To put it plainly: 1100m at 85kg on an 800Wh system in mostly Eco isn't dramatically wrong, but it's not great either. A well-configured Avinox in genuine Eco should be doing better than that. The settings you shared in your previous post are the likely culprit rather than a faulty battery, but I wouldn't rule the battery out entirely just yet.

A couple of things worth checking before worrying about warranty. First, temperature. In winter conditions the Avinox battery chemistry takes a meaningful hit, and if you're riding in single-digit temperatures you could be losing 10-15% of usable capacity before you've even set off. Second, cell balancing. As @Suns_PSD mentioned earlier, if you haven't been letting the battery fully balance in those first cycles, the BMS may be cutting out early to protect cells that look unbalanced rather than truly depleted.

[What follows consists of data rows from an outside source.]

/-- R162, R186, R294, R295, R327, R331 to R334: what an entry does when it issues from L (cp, ldx), F or K: copies, gathers, host copies
and K operations start, a walk and a plan with the cells of their grid line; fbar counts and notes the core's remote writes; fl.ld asks
for its bytes; fam leaves as a write of stream 0; fred asks the members of its group, or ends with BADARG; fcoll.set sets its group, or
ends with BADARG. That traffic between coaches of one die crosses no link (log 73), and that fcoll.set, and a fred of a group never set, end in
the cycle of their issue (log 6), are the model's choices. -/
def Obligations.UntimedOperationsIssue : Prop :=
  ∀ (d a b n rc : Reg) (p g tt nc fo : BitVec 4) (w : BitVec 6) (o11 : BitVec 11) (m z ord fop : BitVec 2) (aq zz : Bool) (tag : BitVec 3)
    (g8 : BitVec 8) (k : Option Cont) (u : UCont) (s : State),
    let kc := coachOf s.me
    let gg := s.gangOf kc
    let cells : List Nat := (List.range 64).map fun i => (gridLine (s.dat s.me) (GridOp.ofBits u.xg) i).toNat
    StartsOp (.cp d a n w k) s .l (fun _ => True) ∧ StartsOp (.ldx d a p w k) s .l (fun _ => True) ∧
    StartsOp (.cph m d a n u) s .f (fun o => o.pos = 0) ∧
    StartsOp (.spanOpen tag a u) s .k (fun _ => True) ∧ StartsOp (.spanApp a b u) s .k (fun _ => True) ∧
    StartsOp (.spanRt m tag a b u) s .k (fun _ => True) ∧ StartsOp (.kvFork m a b rc u) s .k (fun _ => True) ∧
    StartsOp (.kvDrop a u) s .k (fun _ => True) ∧ StartsOp (.kvHint m a b rc u) s .k (fun _ => True) ∧
    StartsOp (.kvWalk m g8 a b u) s .k (fun o => o.data = cells) ∧ StartsOp (.kvPlan m nc b o11 u) s .k (fun o => o.data = cells) ∧
    (∀ e, s.focus.cur = some e →
      (Answers (.fbar u) s fun t => OnlyCore s t s.me ∧ SameBytes s t ∧ t.dat s.me = s.dat s.me ∧
        t.ctl s.me = { s.ctl s.me with nfbar := (s.ctl s.me).nfbar + 1 } ∧
        ∃ o, t.eng s.me = { s.eng s.me with ops := (s.eng s.me).ops ++ [o] } ∧ IsStarted o e .f s.cyc ∧ o.pos = (s.ctl s.me).nfbar ∧
          o.data = ((s.coach kc).fab.out.filter fun x => x.core == s.me).map (·.id)) ∧
      (Answers (.flLd z aq d a o11 u) s fun t => OnlyTraffic s t s.me ∧ SameBytes s t ∧ t.ctl s.me = s.ctl s.me ∧
        (∃ o, t.eng s.me = { s.eng s.me with ops := (s.eng s.me).ops ++ [o] } ∧ IsStarted o e .f s.cyc) ∧
        ∀ r, s.parts kc e.map e.v1.toNat (64 * 4 ^ z.toNat) = [(e.v1.toNat, 64 * 4 ^ z.toNat, some r)] →
          (let dst := gg.coachAt (remoteCoach gg r e.v1.toNat)
           dieOf dst = dieOf kc → (s.die (dieOf kc)).lost = false → ∃ x : Msg, t.net = putKey s.net s.uid x ∧ x.kind = .read ∧ x.dst = dieOf dst ∧ x.dstCo = dst ∧
            x.srcCo = kc ∧ x.core = s.me ∧ x.id = e.id ∧ x.loc = s.locIn kc r e.ver e.v1.toNat ∧ x.opnd = [64 * 4 ^ z.toNat, 0] ∧
            x.nums = s.pendingNums s.me (dieOf dst))) ∧
      (∀ r, findEntry gg (s.mapOf kc e.map) e.v1.toNat = some r → Answers (.fam ord fo zz a b d u) s fun t =>
        let dst := gg.coachAt (remoteCoach gg r e.v1.toNat)
        (∃ o, t.eng s.me = { s.eng s.me with ops := (s.eng s.me).ops ++ [o] } ∧ IsStarted o e .f s.cyc) ∧ t.ctl s.me = s.ctl s.me ∧
        (∀ c, c ≠ s.me → t.core c = s.core c) ∧ (∀ c, c ≠ kc → t.coach c = s.coach c) ∧ SameBytes s t ∧
        (t.coach kc).fab.out.map (·.id) = (s.coach kc).fab.out.map (·.id) ++ [s.uid] ∧
        (∃ x ∈ (t.coach kc).fab.out, x.id = s.uid ∧ x.core = s.me ∧ x.stream = 0 ∧ x.dstCo = dst ∧ x.opId = e.id ∧
          x.nums = [(0, lookupD 0 (s.coach kc).fab.seqs (dieOf dst * 16))] ∧ x.loc = s.locIn kc r e.ver e.v1.toNat ∧
          x.atom = some (fo.toNat, if zz then 8 else 4, e.v2,
            BitVec.ofNat 64 (natOfBytes (s.ctxBytes kc e.map e.ver e.v0.toNat 8)))) ∧
        lookupD 0 (t.coach kc).fab.seqs (dieOf dst * 16) = (lookupD 0 (s.coach kc).fab.seqs (dieOf dst * 16) + 1) % 2 ^ 24) ∧
      (lookup? (s.coach kc).fab.groups g.toNat = none →
        Answers (.fred fop g tt b o11 u) s fun t => SameBytes s t ∧
          (e.ins = .fred fop g tt b o11 u → OpEnds s t s.me e.id u.aw 0 7)) ∧
      (∀ x, lookup? (s.coach kc).fab.groups g.toNat = some x → Answers (.fred fop g tt b o11 u) s fun t =>
        OnlyTraffic s t s.me ∧ SameBytes s t ∧ t.ctl s.me = s.ctl s.me ∧
        ∃ o, t.eng s.me = { s.eng s.me with ops := (s.eng s.me).ops ++ [o] } ∧ IsStarted o e .f s.cyc ∧ o.grp = some x) ∧
      (e.ins = .fcollSet g b o11 u →
        ((s.readGroup s.me e).2 = none → Answers (.fcollSet g b o11 u) s fun t => SameBytes s t ∧ OpEnds s t s.me e.id u.aw 0 7) ∧
        (∀ x, (s.readGroup s.me e).2 = some x → Answers (.fcollSet g b o11 u) s fun t => SameBytes s t ∧
          OpEnds s t s.me e.id u.aw (s.readGroup s.me e).1 0 ∧ lookup? (t.coach kc).fab.groups g.toNat = some x ∧
          (∀ h, h ≠ g.toNat → lookup? (t.coach kc).fab.groups h = lookup? (s.coach kc).fab.groups h) ∧
          ∀ c, c ≠ kc → t.coach c = s.coach c)))

/-- R40, R88, R115, R134, R135, R167, R169, R350, R351, R377: the events of a core that waits: the arrival handler is entered at HLINE with
the lowest calling word in WORD; the launch unit answers in the order of its checks, and an accepted child waits in the lowest free slot with
its record; ph.adv, fence.sc, bar and, on a coach that runs, exit complete. Each ends its own wait, and beside what is named nothing changes. -/
def Obligations.CoreEvents : Prop :=
  ∀ (core gang group : Nat) (sc : BitVec 3) (s : State),
    let c := s.ctl core
    let kc := coachOf core
    let k := s.coach kc
    let ahv := c.sr.get 0x029
    let own := s.gang (k.gang.getD 0)
    (∀ j, j < 64 → (c.sr.get 0x028).getLsbD j = true → (c.sr.get (0x080 + j)).getLsbD 63 = true →
      (∀ i, i < j → ¬ ((c.sr.get 0x028).getLsbD i = true ∧ (c.sr.get (0x080 + i)).getLsbD 63 = true)) →
      s.coreLive core = true → c.inHandler = false → (∀ code a, s.tryDispatch core ≠ .fault code a) →
      Answers (.handlerEntry core) s fun t => OnlyCtl s t core ∧ SameBytes s t ∧
        t.ctl core = { c with sr := (t.ctl core).sr, mainPc := c.pc, pc := ahv.toNat % 2048 } ∧
        (∀ n, n ≠ 0x029 → (t.ctl core).sr.get n = c.sr.get n) ∧
        ((t.ctl core).sr.get 0x029).getLsbD 63 = true ∧ ((t.ctl core).sr.get 0x029).toNat / 2 ^ 16 % 64 = j ∧
        ((t.ctl core).sr.get 0x029).toNat % 2 ^ 16 = ahv.toNat % 2 ^ 16) ∧
    (∀ id w addr due rest, c.blocks = .launch id w addr due :: rest → due ≤ s.cyc →
      let r := s.launchResult core w addr
      let words := (List.range 12).map fun i => s.mem.dword (.cmem core (addr.toNat % 65536 + 8 * i))
      let word (i : Nat) : Nat := (nthD 0 words i).toNat
      let pend := (w.map fun a => (c.sr.get (0x080 + a)).toNat / 2 ^ 52 % 2 ^ 11).getD 0
      (Answers (.launchAnswer core) s fun t =>
        .launch id w addr due ∉ (t.ctl core).blocks ∧ (∀ b, b ≠ .launch id w addr due → (b ∈ (t.ctl core).blocks ↔ b ∈ c.blocks)) ∧
        t = { r.2 with cores := t.cores } ∧ (∀ i, i ≠ core → t.core i = r.2.core i) ∧ t.dat core = s.dat core ∧
        ((s.eng core).sigs = [] → t.eng core = s.eng core) ∧
        ∀ p : Pend, c.pend = [p] → p.wait = some id → p.left = 0 → p.hnd = true ∨ c.inHandler = false →
          (t.ctl core).regs.get (regKey p.sh p.reg) = BitVec.ofNat 64 r.1 ∧ (t.ctl core).pend = []) ∧
      (65536 ≤ addr.toNat ∨ addr.toNat % 128 ≠ 0 → r = (0x0C, s)) ∧
      (addr.toNat < 65536 → addr.toNat % 128 = 0 →
        (s.freeSlot (dieOf kc) own.tenant = none → r = (0x0B, s)) ∧
        ∀ slot, s.freeSlot (dieOf kc) own.tenant = some slot →
          (word 1 / 2 ^ 32 % 4 < own.prio → r = (0x0D, s)) ∧
          (own.prio ≤ word 1 / 2 ^ 32 % 4 → pend = 2047 → r = (0x0E, s)) ∧
          (own.prio ≤ word 1 / 2 ^ 32 % 4 → pend < 2047 →
            (∀ code, s.rejectCode (dieOf kc) own.tenant words = some code → r = (code, s)) ∧
            (s.rejectCode (dieOf kc) own.tenant words = none →
              let child := r.2.gang slot
              r.1 = slot % 64 * 256 ∧ child.stand = .waiting ∧ child.tenant = own.tenant ∧ child.words = words ∧ child.recAt = none ∧
              child.accept / 4096 = s.cyc ∧ child.parent = w.map (fun a => (k.gang.getD 0, own.accept, k.lco * 16 + core % 16, a)) ∧
              child.budget = (if word 2 % 2 ^ 48 = 0 then s.mem.num (.dev (dieOf kc) (word 0 % 2 ^ 48 + 16)) 8 % 2 ^ 48
                else word 2 % 2 ^ 48) ∧
              (∀ i, i ≠ slot → r.2.gang i = s.gang i) ∧ OnlyCore { s with gangs := r.2.gangs } r.2 core ∧
              (w = none → r.2.core core = s.core core) ∧
              ∀ a, w = some a → r.2.core core = { s.core core with ctl := { c with sr := (r.2.ctl core).sr } } ∧
                ∀ n, (r.2.ctl core).sr.get n = if n = 0x080 + a then awRegister (c.sr.get n) else c.sr.get n)))) ∧
    (s.advReady core = true → Answers (.phAdvComplete core) s fun t =>
      t.ctl core = { c with sr := (t.ctl core).sr, blocks := (t.ctl core).blocks, hblocks := (t.ctl core).hblocks } ∧
      (∀ b, (b ∈ (t.ctl core).blocks ↔ b ∈ c.blocks ∧ b ≠ .phAdv) ∧ (b ∈ (t.ctl core).hblocks ↔ b ∈ c.hblocks ∧ b ≠ .phAdv)) ∧
      ((t.ctl core).sr.get 0x020).toNat = k.ph.pht % 16 ∧
      (∀ n, n ≠ 0x020 → (t.ctl core).sr.get n = c.sr.get n) ∧ t.eng core = s.eng core ∧ t.dat core = s.dat core ∧
      (∀ i, i ≠ core → t.core i = s.core i) ∧ (∀ i, i ≠ kc → t.coach i = s.coach i) ∧ SameBytes s t ∧
      (k.ph.ndone < 15 → (t.coach kc).ph = { k.ph with ndone := k.ph.ndone + 1 }) ∧
      (15 ≤ k.ph.ndone → (t.coach kc).ph.prep = false ∧ (t.coach kc).ph.reach = [] ∧ (t.coach kc).ph.ndone = 0 ∧
        (t.coach kc).ph.pht = k.ph.pht)) ∧
    (s.advReady core = false → Answers (.phAdvComplete core) s fun t => t = s) ∧
    (Answers (.fenceComplete core) s fun t => OnlyCtl s t core ∧ SameBytes s t ∧
      t.ctl core = { c with blocks := (t.ctl core).blocks, hblocks := (t.ctl core).hblocks } ∧
      ∀ b, (b ∈ (t.ctl core).blocks ↔ b ∈ c.blocks ∧ ∀ r, b = .fence r → s.relDone core r = false) ∧
        (b ∈ (t.ctl core).hblocks ↔ b ∈ c.hblocks ∧ ∀ r, b = .fence r → s.relDone core r = false)) ∧
    (∀ r, c.stand = .exiting r → k.stand ≠ .running ∨ s.relDone core r = false → Answers (.coreExited core) s fun t => t = s) ∧
    (∀ r, c.stand = .exiting r → k.stand = .running → s.relDone core r = true → Answers (.coreExited core) s fun t =>
      t.ctl core = { c with stand := .exited } ∧ t.eng core = s.eng core ∧ t.dat core = s.dat core ∧
      (∀ i, i ≠ core → t.core i = s.core i) ∧ (∀ i, i ≠ kc → t.coach i = s.coach i) ∧ SameBytes s t ∧
      (k.ph.prep = true → k.ph.reach.contains core = false → k.ph.ndone < 15 →
        (t.coach kc).ph = { k.ph with reach := k.ph.reach ++ [core], ndone := k.ph.ndone + 1 }) ∧
      (k.ph.prep = false → (t.coach kc).ph = k.ph)) ∧
    (let who := (s.gang gang).participants sc.toNat group
     ∀ n, (∀ d ∈ who, (s.coach (coachOf d)).stand = .running) →
        (∀ d ∈ who, (s.ctl d).stand = .exited ∨ ∃ r, .bar sc.toNat n r ∈ (s.ctl d).blocks ∧ s.relDone d r = true) →
        (∃ d ∈ who, ∃ r, .bar sc.toNat n r ∈ (s.ctl d).blocks) →
        (∀ d ∈ who, ∀ m r, .bar sc.toNat m r ∈ (s.ctl d).blocks → n ≤ m) →
      Answers (.barComplete gang sc group) s fun t => t = { s with cores := t.cores } ∧ SameBytes s t ∧ (∀ d, d ∉ who → t.core d = s.core d) ∧
        ∀ d ∈ who,
          t.core d = { s.core d with ctl := { s.ctl d with blocks := (t.ctl d).blocks, hblocks := (t.ctl d).hblocks } } ∧
          ∀ b, (b ∈ (t.ctl d).blocks ↔ b ∈ (s.ctl d).blocks ∧ ∀ r, b ≠ .bar sc.toNat n r) ∧
            (b ∈ (t.ctl d).hblocks ↔ b ∈ (s.ctl d).hblocks ∧ ∀ r, b ≠ .bar sc.toNat n r))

If after dialling in the settings I suggested and riding a few full-charge cycles in warmer conditions you're still hitting only 1100m in Eco/Auto, that's when I'd have a conversation with your dealer. The Avinox BMS does log cell health data that a dealer can read, and if one cell group is underperforming it'll show up there. A 15-20% range deficit on a nearly-new bike isn't something to just accept.